Files
seismo-relay/parsers/README_s3_parser.md
2026-03-03 02:37:43 -05:00

126 lines
3.3 KiB
Markdown

# s3_parser.py
## Purpose
`s3_parser.py` extracts complete DLE-framed packets from raw serial
capture files produced by the `s3_bridge` logger.
It operates strictly at the **framing layer**. It does **not** decode
higher-level protocol structures.
This parser is designed specifically for Instantel / Series 3--style
serial traffic using:
- `DLE STX` (`0x10 0x02`) to start a frame
- `DLE ETX` (`0x10 0x03`) to end a frame
- DLE byte stuffing (`0x10 0x10` → literal `0x10`)
------------------------------------------------------------------------
## Design Philosophy
This parser:
- Uses a deterministic state machine (no regex, no global scanning).
- Assumes raw wire framing is preserved (`DLE+ETX` is present).
- Does **not** attempt auto-detection of framing style.
- Extracts only complete `STX → ETX` frame pairs.
- Safely ignores incomplete trailing frames at EOF.
Separation of concerns is intentional:
- **Parser = framing extraction**
- **Decoder = protocol interpretation (future layer)**
Do not add message-level logic here.
------------------------------------------------------------------------
## Input
Raw binary `.bin` files captured from:
- `--raw-bw` tap (Blastware → S3)
- `--raw-s3` tap (S3 → Blastware)
These must preserve raw serial bytes.
------------------------------------------------------------------------
## Usage
Basic frame extraction:
``` bash
python s3_parser.py raw_s3.bin --trailer-len 2
```
Options:
- `--trailer-len N`
- Number of bytes to capture after `DLE ETX`
- Often `2` (CRC16)
- `--crc`
- Attempts CRC16 validation against first 2 trailer bytes
- Tries several common CRC16 variants
- `--crc-endian {little|big}`
- Endianness for interpreting trailer bytes (default: little)
- `--out frames.jsonl`
- Writes full JSONL output instead of printing summary
------------------------------------------------------------------------
## Output Format
Each extracted frame produces:
``` json
{
"index": 0,
"start_offset": 20,
"end_offset": 4033,
"payload_len": 3922,
"payload_hex": "...",
"trailer_hex": "000f",
"crc_match": null
}
```
Where:
- `payload_hex` = unescaped payload bytes (DLE stuffing removed)

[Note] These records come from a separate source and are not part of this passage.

-- ==== Sys2Proof/Machine/TypesFab.lean ====
section
/-!
DEFINITION. The records of the strait fabric (R272 to R311) and of the decode sequencers (R235 to R271), and the writes held during a
remap (R163).
-/
namespace Sys2Proof.Machine

/-- What waits for the answer of a fabric request (R289, R291): a tile's GET or PUT by its key, a fabric command, a collective operation of an
engine's slot, the shadow of a sequence in one of its stages (R304), or the rebuild of a lost page (R307). -/
inductive Owner where
  | tileGet (g : Fin 1024) (key at' : Nat)
  | tilePut (g : Fin 1024) (key : Nat)
  | copyOut (cid : Nat)
  | copyIn (cid at' : Nat)
  | coll (e : Fin 6) (slot : Fin 16) (serial : Nat)
  | arrive (e : Fin 6) (slot : Fin 16) (serial : Nat)
  | setShadow (cid : Nat) (s : Fin 128) (stage : Nat)
  | shadowEntry (s : Fin 128) (page : Nat)
  | shadowData (s : Fin 128)
  | shadowWord (s : Fin 128) (serial : Nat)
  | rebuildEntry (s : Fin 128) (page frame : Nat)
  | rebuild (s : Fin 128) (page frame at' : Nat)
deriving DecidableEq, Repr

/-- A request to a peer: the packet, its plane mode, the strait it last went on, how often it was resent (R285 to R290). -/
structure Req where
  pkt : Packet
  mode : Nat
  last : Option (Fin 12)
  tries : Nat
  owner : Owner
deriving DecidableEq, Repr

/-- A strait (R272 to R281, R311, R312). `lanes` in use; flits replayed in the last whole second and in this one; flit sequence sent, received and
acknowledged; replay buffer; credits; reach segments; the send queue of each class and whose turn it is; the receive buffer of each class, the bytes of a packet
that goes on in the next flit, the flits each buffer holds and those whose credits are to be returned. -/
structure Strait where
  st : Nat
  lanes : Byte
  switch : Nat
  port : Nat
  plane : Nat
  replays : Nat
  replaysNow : Nat
  tx : Nat
  rx : Nat
  buffer : List (Nat × Bytes)
  credReq : Nat
  credRsp : Nat
  reach : Vector (Option Bytes) 10
  outReq : List Packet
  outRsp : List Packet
  turnRsp : Bool
  inReq : List Packet
  inRsp : List Packet
  inPart : Bytes
  heldReq : Nat
  heldRsp : Nat
  oweReq : Nat
  oweRsp : Nat
deriving DecidableEq, Repr

/-- Packets being packed into flits: their bytes, the packets, what stays in the send queues, the turn, the credits left, the flits each class has paid for. -/
structure Batch where
  bytes : Bytes
  pkts : List Packet
  outReq : List Packet
  outRsp : List Packet
  turnRsp : Bool
  credReq : Nat
  credRsp : Nat
  lastReq : Nat
  lastRsp : Nat
deriving DecidableEq, Repr

/-- An export window (R178, R292). Base and length in bytes. -/
structure Export where
  enable : Bool
  rd : Bool
  wr : Bool
  base : Nat
  len : Nat
deriving DecidableEq, Repr

/-- A running collective operation (R293 to R299, R317): its descriptor and the GROUP list read with it, serial, and how far it came: phase and round, this
member's reduced chunk, whether its ARRIVE was sent and acknowledged, whether a write of its SEND was given up without an answer (R289, R295). -/
structure CeOp where
  desc : Bytes
  ids : List Nat
  serial : Nat
  phase : Nat
  round : Nat
  own : Bytes
  arriveSent : Bool
  arriveAcked : Bool
  lost : Bool
deriving DecidableEq, Repr

structure CeSlot where
  arrivals : Nat
  serial : Nat
  run : Option CeOp
  queued : Option (Bytes × List Nat)
deriving DecidableEq, Repr

/-- A chunk in an engine's receive buffer, keyed by slot, serial, phase, sender's rank and offset (R298). -/
structure Chunk where
  slot : Nat
  serial : Nat
  phase : Nat
  rank : Nat
  off : Nat
  data : Bytes
  bad : Bool
deriving DecidableEq, Repr

/-- A collective engine (R293 to R301); `failed` with its base die (R102). -/
structure Engine where
  failed : Bool
  valid : Bool
  table : Nat
  fails : Nat
  lastSlot : Nat
  lastCause : Nat
  slots : Vector CeSlot 16
  rx : List Chunk
deriving DecidableEq, Repr

/-- The strait fabric (R279, R285 to R290, R302, R311); `fcopy` holds, for each FABRIC_COPY in progress, its units met, and its failure's status and
code (R309, R310). -/
structure Str where
  modId : Nat
  domain : Nat
  discDone : Bool
  smallMax : Nat
  mShadow : Nat
  mSmall : Nat
  mTile : Nat
  retries : Nat
  timeout : Nat
  window : Nat
  partnerEn : Bool
  partner : Nat
  err : BitVec 11
  count : Vector Nat 8
  link : Vector Strait 12
  exp : Vector Export 16
  ce : Vector Engine 6
  seqNo : W32
  outst : List Req
  waiting : List Req
  twin : List (Nat × W32 × Nat)
  sprayAt : Nat
  sprayTurn : Nat
  fcopy : List (Nat × Nat × Nat × Nat)
deriving DecidableEq, Repr

/-- The shadow of a sequence on the partner (R302 to R305): record, the partner's areas, serial last written, pages of the last commit word, pages
whose mirroring was begun, tokens and automaton state the next commit word carries, tokens whose history is sent, whether a word is due, the
commands that wait for it with their result and their status if shadowing stops. -/
structure Shadow where
  record : Nat
  frameList : Nat
  history : Nat
  serial : Nat
  pages : Nat
  asked : Nat
  tokens : Nat
  gstate : Nat
  sentTokens : Nat
  due : Bool
  syncs : List (Nat × Nat × Nat)
deriving DecidableEq, Repr

/-- Sequence states (R240). -/
inductive SeqSt where
  | free
  | idle
  | generating
  | broken
deriving DecidableEq, Repr

/-- A sequence slot (R235 to R266): the GENERATE in progress if it is still attached, its limit and count, stop and drain requests, what the
sequencer holds of the context, a submitted tree and a drafted one, ring entries that wait for space, the end that waits for them. -/
structure Seq where
  st : SeqSt
  gen : Nat
  ctx : Nat
  plan : Nat
  draft : Option Nat
  cmd : Option Nat
  limit : Nat
  made : Nat
  stopReq : Bool
  loose : Bool
  length : Nat
  tree : List (Nat × Nat)
  draftTree : List (Nat × Nat)
  submitted : Bool
  drafted : Bool
  commits : Bool
  ring : List Bytes
  endWith : Option (Nat × Nat)
  poolLeaves : List Nat
  shadow : Option Shadow
deriving DecidableEq, Repr

/-- A row of a step table (R249). -/
structure Row where
  seq : Fin 128
  pos : Nat
  token : Nat
  parent : Nat
  sample : Bool
  tree : Bool
  anc : Nat
deriving DecidableEq, Repr

/-- A step that runs (R248 to R252): plan slot, kind, table, rows, the LOGITS_READY values seen by tile, tiles that still owe their END, the
tokens drawn by row (a failed draw as 2^32 and its status), the draft step's TREE_READY, whether it is aborted for a re-run, the sequences it
still serves. -/
structure DsqRun where
  plan : Fin 16
  serial : Nat
  kind : Nat
  table : Nat
  bytes : Bytes
  rows : List Row
  ready : List (Nat × Nat)
  waiting : List Nat
  drawn : List (Nat × Nat)
  treeN : Option Nat
  aborted : Bool
  live : List (Fin 128)
deriving DecidableEq, Repr

/-- A pool frame: its size shift and its two words (R173, R264). -/
structure PoolFrame where
  shift : Nat
  w0 : W64
  w1 : W64
deriving DecidableEq, Repr

/-- An entry of a sequencer's page-table cache (R176): sequence slot, page, place and words of the page-table entry. -/
structure Cached where
  seq : Nat
  page : Nat
  place : Nat
  w0 : W64
  w1 : W64
deriving DecidableEq, Repr

/-- A decode sequencer (R235, R248 to R271); `failed` with its base die (R102). -/
structure Dsq where
  failed : Bool
  loadEn : Bool
  lead : Nat
  err : BitVec 10
  wiValid : Bool
  wiCode : Nat
  wiSlot : Nat
  wiPos : Nat
  sramFrames : List PoolFrame
  gddrFrames : List PoolFrame
  leaves : List Nat
  share : List (Nat × Nat × W64 × Nat)
  maxNs : Nat
  lastNs : Nat
  count : Vector Nat 4
  run : Option DsqRun
  toggle : Bool
  draftToggle : Bool
  prevTable : Nat
  prevPlan : Nat
  commitMap : W64
  lastFirst : Nat
  pageIns : List (Nat × Nat × Nat)
  waiters : List (Nat × Nat × Nat)
  used : List (Nat × Nat × Nat)
  cache : List Cached
deriving DecidableEq, Repr

/-- Who waits until a held write has been applied (R163); nobody for a BAR access, a plan load, a collective engine and the module itself. -/
inductive HeldBy where
  | bar
  | put (g : Fin 1024) (key : Nat)
  | copy (cid : Nat)
  | packet (i : Fin 12) (p : Packet)
deriving DecidableEq, Repr

/-- A write held during a remap or reset of its slice (R163), or one of the request class that waits at the router of its source `die` for new routes (R98, R101). -/
structure Held where
  addr : Nat
  data : Bytes
  who : HeldBy
  die : Option Nat
deriving DecidableEq, Repr

def resetStrait : Strait :=
  { st := 0, lanes := 0, switch := 0, port := 0, plane := 0, replays := 0, replaysNow := 0, tx := 0, rx := 0, buffer := [],
    credReq := 0, credRsp := 0, reach := Vector.replicate 10 none, outReq := [], outRsp := [], turnRsp := false, inReq := [], inRsp := [], inPart := [],
    heldReq := 0, heldRsp := 0, oweReq := 0, oweRsp := 0 }

def resetCeSlot : CeSlot := { arrivals := 0, serial := 0, run := none, queued := none }

def resetEngine : Engine :=
  { failed := false, valid := false, table := 0, fails := 0, lastSlot := 0, lastCause := 0, slots := Vector.replicate 16 resetCeSlot, rx := [] }

/-- The fabric at its Reset column (R311). -/
def resetStr : Str :=
  { modId := 0, domain := 0, discDone := false, smallMax := 0x10, mShadow := 0, mSmall := 2, mTile := 0, retries := 3, timeout := 0x32,
    window := 0x64, partnerEn := false, partner := 0, err := 0, count := Vector.replicate 8 0, link := Vector.replicate 12 resetStrait,
    exp := Vector.replicate 16 { enable := false, rd := false, wr := false, base := 0, len := 0 }, ce := Vector.replicate 6 resetEngine,
    seqNo := 0, outst := [], waiting := [], twin := [], sprayAt := 0, sprayTurn := 0, fcopy := [] }

/-- A Free slot of generation 1 (R191, R235). -/
def resetSeq : Seq :=
  { st := .free, gen := 1, ctx := 0, plan := 0, draft := none, cmd := none, limit := 0, made := 0, stopReq := false, loose := false, length := 0,
    tree := [], draftTree := [], submitted := false, drafted := false, commits := false, ring := [], endWith := none, poolLeaves := [], shadow := none }

/-- A sequencer at its Reset column (R271). -/
def resetDsq : Dsq :=
  { failed := false, loadEn := true, lead := 0xC8, err := 0, wiValid := false, wiCode := 0, wiSlot := 0, wiPos := 0, sramFrames := [], gddrFrames := [],
    leaves := [], share := [], maxNs := 0, lastNs := 0, count := Vector.replicate 4 0, run := none, toggle := false, draftToggle := false, prevTable := 0, prevPlan := 0,
    commitMap := 0, lastFirst := 31, pageIns := [], waiters := [], used := [], cache := [] }

end Sys2Proof.Machine
end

- `trailer_hex` = bytes immediately following `DLE ETX`
- `crc_match` = matched CRC algorithm (if `--crc` enabled)
------------------------------------------------------------------------
## Known Behavior
- Frames that start but never receive a matching `DLE ETX` before EOF
are discarded.
- Embedded `0x10 0x02` inside payload does not trigger a new frame
(correct behavior).
- Embedded `0x10 0x10` is correctly unescaped to a single `0x10`.
------------------------------------------------------------------------
## What This Parser Does NOT Do
- It does not decode Instantel message structure.
- It does not interpret block IDs or message types.
- It does not validate protocol-level fields.
- It does not reconstruct multi-frame logical responses.
That is the responsibility of a higher-level decoder.
------------------------------------------------------------------------
## Status
Framing layer verified against:
- raw_bw.bin (command/control direction)
- raw_s3.bin (device response direction)
State machine validated via start/end instrumentation.